ASSIGNMENT:
Where the records below show a line containing "rw [(hset r q).upp, hupp] at hreports", start copying; end with the line containing "exact h)] at ht", and copy it too.
============
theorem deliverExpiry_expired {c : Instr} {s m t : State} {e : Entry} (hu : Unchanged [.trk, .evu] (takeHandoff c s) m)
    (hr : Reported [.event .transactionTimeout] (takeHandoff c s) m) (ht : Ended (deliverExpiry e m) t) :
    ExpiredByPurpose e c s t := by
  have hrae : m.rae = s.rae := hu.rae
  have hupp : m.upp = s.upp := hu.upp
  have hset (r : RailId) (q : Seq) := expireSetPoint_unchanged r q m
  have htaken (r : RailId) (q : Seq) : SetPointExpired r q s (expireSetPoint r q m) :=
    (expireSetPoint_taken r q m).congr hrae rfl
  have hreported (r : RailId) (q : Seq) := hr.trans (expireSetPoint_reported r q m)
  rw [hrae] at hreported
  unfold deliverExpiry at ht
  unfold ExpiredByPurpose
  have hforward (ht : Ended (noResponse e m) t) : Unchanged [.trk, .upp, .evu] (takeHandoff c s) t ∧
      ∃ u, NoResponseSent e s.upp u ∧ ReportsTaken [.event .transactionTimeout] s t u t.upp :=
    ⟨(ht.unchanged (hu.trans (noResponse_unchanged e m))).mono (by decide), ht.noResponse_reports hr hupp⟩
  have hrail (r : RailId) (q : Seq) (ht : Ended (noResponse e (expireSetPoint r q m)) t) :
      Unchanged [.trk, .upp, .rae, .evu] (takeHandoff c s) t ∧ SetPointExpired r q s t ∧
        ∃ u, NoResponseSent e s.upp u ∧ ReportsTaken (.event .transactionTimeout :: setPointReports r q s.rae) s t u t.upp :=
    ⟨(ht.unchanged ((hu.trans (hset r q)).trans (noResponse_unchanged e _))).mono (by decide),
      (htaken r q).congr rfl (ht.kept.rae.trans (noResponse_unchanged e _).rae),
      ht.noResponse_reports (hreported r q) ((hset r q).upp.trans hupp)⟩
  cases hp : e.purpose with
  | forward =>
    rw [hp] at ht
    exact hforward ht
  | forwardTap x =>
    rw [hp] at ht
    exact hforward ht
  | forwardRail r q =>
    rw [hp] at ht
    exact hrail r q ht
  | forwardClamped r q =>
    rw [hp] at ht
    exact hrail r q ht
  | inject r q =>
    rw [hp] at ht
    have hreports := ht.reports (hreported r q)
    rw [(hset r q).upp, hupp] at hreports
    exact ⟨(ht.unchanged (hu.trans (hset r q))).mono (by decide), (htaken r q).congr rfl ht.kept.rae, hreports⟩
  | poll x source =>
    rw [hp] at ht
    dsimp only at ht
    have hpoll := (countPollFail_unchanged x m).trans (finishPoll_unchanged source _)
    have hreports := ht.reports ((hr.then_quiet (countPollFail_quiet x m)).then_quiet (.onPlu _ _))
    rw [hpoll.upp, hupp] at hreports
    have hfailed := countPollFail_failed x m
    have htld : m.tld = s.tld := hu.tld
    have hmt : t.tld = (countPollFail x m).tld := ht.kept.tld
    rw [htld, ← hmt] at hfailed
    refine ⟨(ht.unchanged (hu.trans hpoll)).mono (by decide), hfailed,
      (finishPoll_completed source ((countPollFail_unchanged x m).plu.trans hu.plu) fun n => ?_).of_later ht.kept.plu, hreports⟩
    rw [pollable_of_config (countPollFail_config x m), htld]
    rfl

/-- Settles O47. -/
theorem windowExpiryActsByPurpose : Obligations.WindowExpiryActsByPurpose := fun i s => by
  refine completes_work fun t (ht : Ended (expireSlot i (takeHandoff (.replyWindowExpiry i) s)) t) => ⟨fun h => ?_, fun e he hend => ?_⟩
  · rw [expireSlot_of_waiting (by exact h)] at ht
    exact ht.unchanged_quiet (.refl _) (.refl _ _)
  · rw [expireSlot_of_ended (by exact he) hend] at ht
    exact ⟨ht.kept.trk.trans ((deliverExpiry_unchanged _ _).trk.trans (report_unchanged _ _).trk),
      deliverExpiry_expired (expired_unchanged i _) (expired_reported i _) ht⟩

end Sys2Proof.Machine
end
============
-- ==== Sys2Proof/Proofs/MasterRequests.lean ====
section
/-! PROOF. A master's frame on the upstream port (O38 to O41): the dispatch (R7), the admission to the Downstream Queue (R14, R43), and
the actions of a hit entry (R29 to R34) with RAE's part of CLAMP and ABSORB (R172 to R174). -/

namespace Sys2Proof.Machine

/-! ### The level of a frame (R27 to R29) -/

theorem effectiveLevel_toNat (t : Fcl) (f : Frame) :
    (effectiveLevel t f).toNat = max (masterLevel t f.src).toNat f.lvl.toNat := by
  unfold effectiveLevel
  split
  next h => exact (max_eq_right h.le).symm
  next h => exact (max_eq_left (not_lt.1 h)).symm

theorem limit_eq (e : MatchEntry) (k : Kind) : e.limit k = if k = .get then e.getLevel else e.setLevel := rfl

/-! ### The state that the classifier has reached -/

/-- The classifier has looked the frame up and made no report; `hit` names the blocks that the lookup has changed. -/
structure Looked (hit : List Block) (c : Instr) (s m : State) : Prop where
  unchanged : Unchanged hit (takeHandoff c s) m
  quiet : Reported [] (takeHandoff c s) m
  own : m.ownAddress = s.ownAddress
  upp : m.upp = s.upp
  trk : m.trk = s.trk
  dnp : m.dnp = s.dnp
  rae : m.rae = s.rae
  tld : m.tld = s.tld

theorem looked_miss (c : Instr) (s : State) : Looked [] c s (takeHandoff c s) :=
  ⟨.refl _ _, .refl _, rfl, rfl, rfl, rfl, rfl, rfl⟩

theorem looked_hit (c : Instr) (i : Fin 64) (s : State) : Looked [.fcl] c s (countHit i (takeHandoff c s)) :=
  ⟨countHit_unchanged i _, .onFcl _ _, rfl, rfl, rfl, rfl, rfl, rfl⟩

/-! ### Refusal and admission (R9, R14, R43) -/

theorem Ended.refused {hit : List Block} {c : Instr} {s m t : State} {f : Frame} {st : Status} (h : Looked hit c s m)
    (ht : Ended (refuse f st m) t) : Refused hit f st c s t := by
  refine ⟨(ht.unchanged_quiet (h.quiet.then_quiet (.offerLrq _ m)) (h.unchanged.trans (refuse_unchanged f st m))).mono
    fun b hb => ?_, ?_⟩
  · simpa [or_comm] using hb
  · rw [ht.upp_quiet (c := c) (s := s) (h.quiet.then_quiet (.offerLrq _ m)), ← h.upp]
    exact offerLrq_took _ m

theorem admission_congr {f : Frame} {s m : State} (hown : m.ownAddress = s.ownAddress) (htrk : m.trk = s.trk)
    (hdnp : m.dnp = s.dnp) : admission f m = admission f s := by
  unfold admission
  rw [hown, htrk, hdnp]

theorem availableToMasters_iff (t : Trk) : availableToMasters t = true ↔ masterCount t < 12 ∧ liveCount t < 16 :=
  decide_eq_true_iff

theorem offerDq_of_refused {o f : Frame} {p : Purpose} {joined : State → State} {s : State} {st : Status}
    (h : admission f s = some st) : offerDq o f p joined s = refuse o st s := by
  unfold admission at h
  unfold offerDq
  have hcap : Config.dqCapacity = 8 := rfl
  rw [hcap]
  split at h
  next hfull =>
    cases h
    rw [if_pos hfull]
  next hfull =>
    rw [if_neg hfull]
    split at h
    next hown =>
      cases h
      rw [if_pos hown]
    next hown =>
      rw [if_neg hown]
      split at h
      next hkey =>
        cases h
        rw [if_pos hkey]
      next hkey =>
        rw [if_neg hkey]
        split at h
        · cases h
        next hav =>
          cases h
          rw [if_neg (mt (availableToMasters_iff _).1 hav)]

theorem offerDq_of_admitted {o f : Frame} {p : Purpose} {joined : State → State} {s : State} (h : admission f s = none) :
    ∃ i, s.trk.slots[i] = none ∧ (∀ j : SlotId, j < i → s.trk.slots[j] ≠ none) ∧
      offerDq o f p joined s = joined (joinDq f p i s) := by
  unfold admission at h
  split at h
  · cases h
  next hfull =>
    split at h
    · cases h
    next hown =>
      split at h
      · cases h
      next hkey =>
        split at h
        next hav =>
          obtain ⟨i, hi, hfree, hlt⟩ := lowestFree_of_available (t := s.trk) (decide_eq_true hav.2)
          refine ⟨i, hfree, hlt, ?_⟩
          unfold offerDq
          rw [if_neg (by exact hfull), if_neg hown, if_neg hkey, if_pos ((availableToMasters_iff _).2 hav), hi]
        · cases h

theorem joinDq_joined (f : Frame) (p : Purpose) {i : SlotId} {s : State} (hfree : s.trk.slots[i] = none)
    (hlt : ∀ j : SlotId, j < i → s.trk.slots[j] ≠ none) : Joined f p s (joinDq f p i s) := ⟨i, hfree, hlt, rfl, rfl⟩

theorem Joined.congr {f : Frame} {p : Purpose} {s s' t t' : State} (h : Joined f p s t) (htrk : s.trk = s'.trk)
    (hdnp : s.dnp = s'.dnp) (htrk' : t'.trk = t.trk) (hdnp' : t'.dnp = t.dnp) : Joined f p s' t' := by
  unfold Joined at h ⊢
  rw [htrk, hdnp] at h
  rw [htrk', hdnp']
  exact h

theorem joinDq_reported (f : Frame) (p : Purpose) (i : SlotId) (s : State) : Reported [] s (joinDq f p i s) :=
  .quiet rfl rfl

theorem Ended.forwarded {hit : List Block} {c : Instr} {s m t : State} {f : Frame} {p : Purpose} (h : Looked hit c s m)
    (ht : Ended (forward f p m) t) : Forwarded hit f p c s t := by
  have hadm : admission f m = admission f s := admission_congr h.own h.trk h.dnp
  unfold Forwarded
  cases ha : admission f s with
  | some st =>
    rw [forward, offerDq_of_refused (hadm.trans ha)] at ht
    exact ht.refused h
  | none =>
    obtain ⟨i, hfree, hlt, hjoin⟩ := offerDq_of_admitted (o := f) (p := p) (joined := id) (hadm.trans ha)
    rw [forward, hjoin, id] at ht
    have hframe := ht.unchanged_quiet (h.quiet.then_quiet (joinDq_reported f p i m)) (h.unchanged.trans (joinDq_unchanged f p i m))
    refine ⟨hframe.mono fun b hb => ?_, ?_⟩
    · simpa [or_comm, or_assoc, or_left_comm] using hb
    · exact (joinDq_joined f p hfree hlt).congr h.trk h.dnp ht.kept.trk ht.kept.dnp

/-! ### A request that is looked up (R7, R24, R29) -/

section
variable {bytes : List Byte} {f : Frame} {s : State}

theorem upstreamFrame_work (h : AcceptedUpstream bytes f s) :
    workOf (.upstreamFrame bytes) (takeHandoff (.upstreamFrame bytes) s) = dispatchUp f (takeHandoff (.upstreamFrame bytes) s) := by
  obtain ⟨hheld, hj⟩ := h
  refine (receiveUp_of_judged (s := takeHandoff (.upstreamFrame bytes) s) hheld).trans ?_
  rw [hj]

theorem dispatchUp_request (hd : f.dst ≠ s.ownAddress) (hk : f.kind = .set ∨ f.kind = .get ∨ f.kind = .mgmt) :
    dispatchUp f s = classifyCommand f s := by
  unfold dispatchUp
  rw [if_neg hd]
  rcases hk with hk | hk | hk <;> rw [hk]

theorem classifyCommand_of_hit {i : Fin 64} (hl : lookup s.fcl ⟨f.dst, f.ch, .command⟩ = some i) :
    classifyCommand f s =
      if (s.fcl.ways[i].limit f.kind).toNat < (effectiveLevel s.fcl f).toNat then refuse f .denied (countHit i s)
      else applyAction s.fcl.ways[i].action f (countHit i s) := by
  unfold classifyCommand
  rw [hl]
============
EXERCISE RESULT:
    rw [(hset r q).upp, hupp] at hreports
    exact ⟨(ht.unchanged (hu.trans (hset r q))).mono (by decide), (htaken r q).congr rfl ht.kept.rae, hreports⟩
  | poll x source =>
    rw [hp] at ht
    dsimp only at ht
    have hpoll := (countPollFail_unchanged x m).trans (finishPoll_unchanged source _)
    have hreports := ht.reports ((hr.then_quiet (countPollFail_quiet x m)).then_quiet (.onPlu _ _))
    rw [hpoll.upp, hupp] at hreports
    have hfailed := countPollFail_failed x m
    have htld : m.tld = s.tld := hu.tld
    have hmt : t.tld = (countPollFail x m).tld := ht.kept.tld
    rw [htld, ← hmt] at hfailed
    refine ⟨(ht.unchanged (hu.trans hpoll)).mono (by decide), hfailed,
      (finishPoll_completed source ((countPollFail_unchanged x m).plu.trans hu.plu) fun n => ?_).of_later ht.kept.plu, hreports⟩
    rw [pollable_of_config (countPollFail_config x m), htld]
    rfl

/-- Settles O47. -/
theorem windowExpiryActsByPurpose : Obligations.WindowExpiryActsByPurpose := fun i s => by
  refine completes_work fun t (ht : Ended (expireSlot i (takeHandoff (.replyWindowExpiry i) s)) t) => ⟨fun h => ?_, fun e he hend => ?_⟩
  · rw [expireSlot_of_waiting (by exact h)] at ht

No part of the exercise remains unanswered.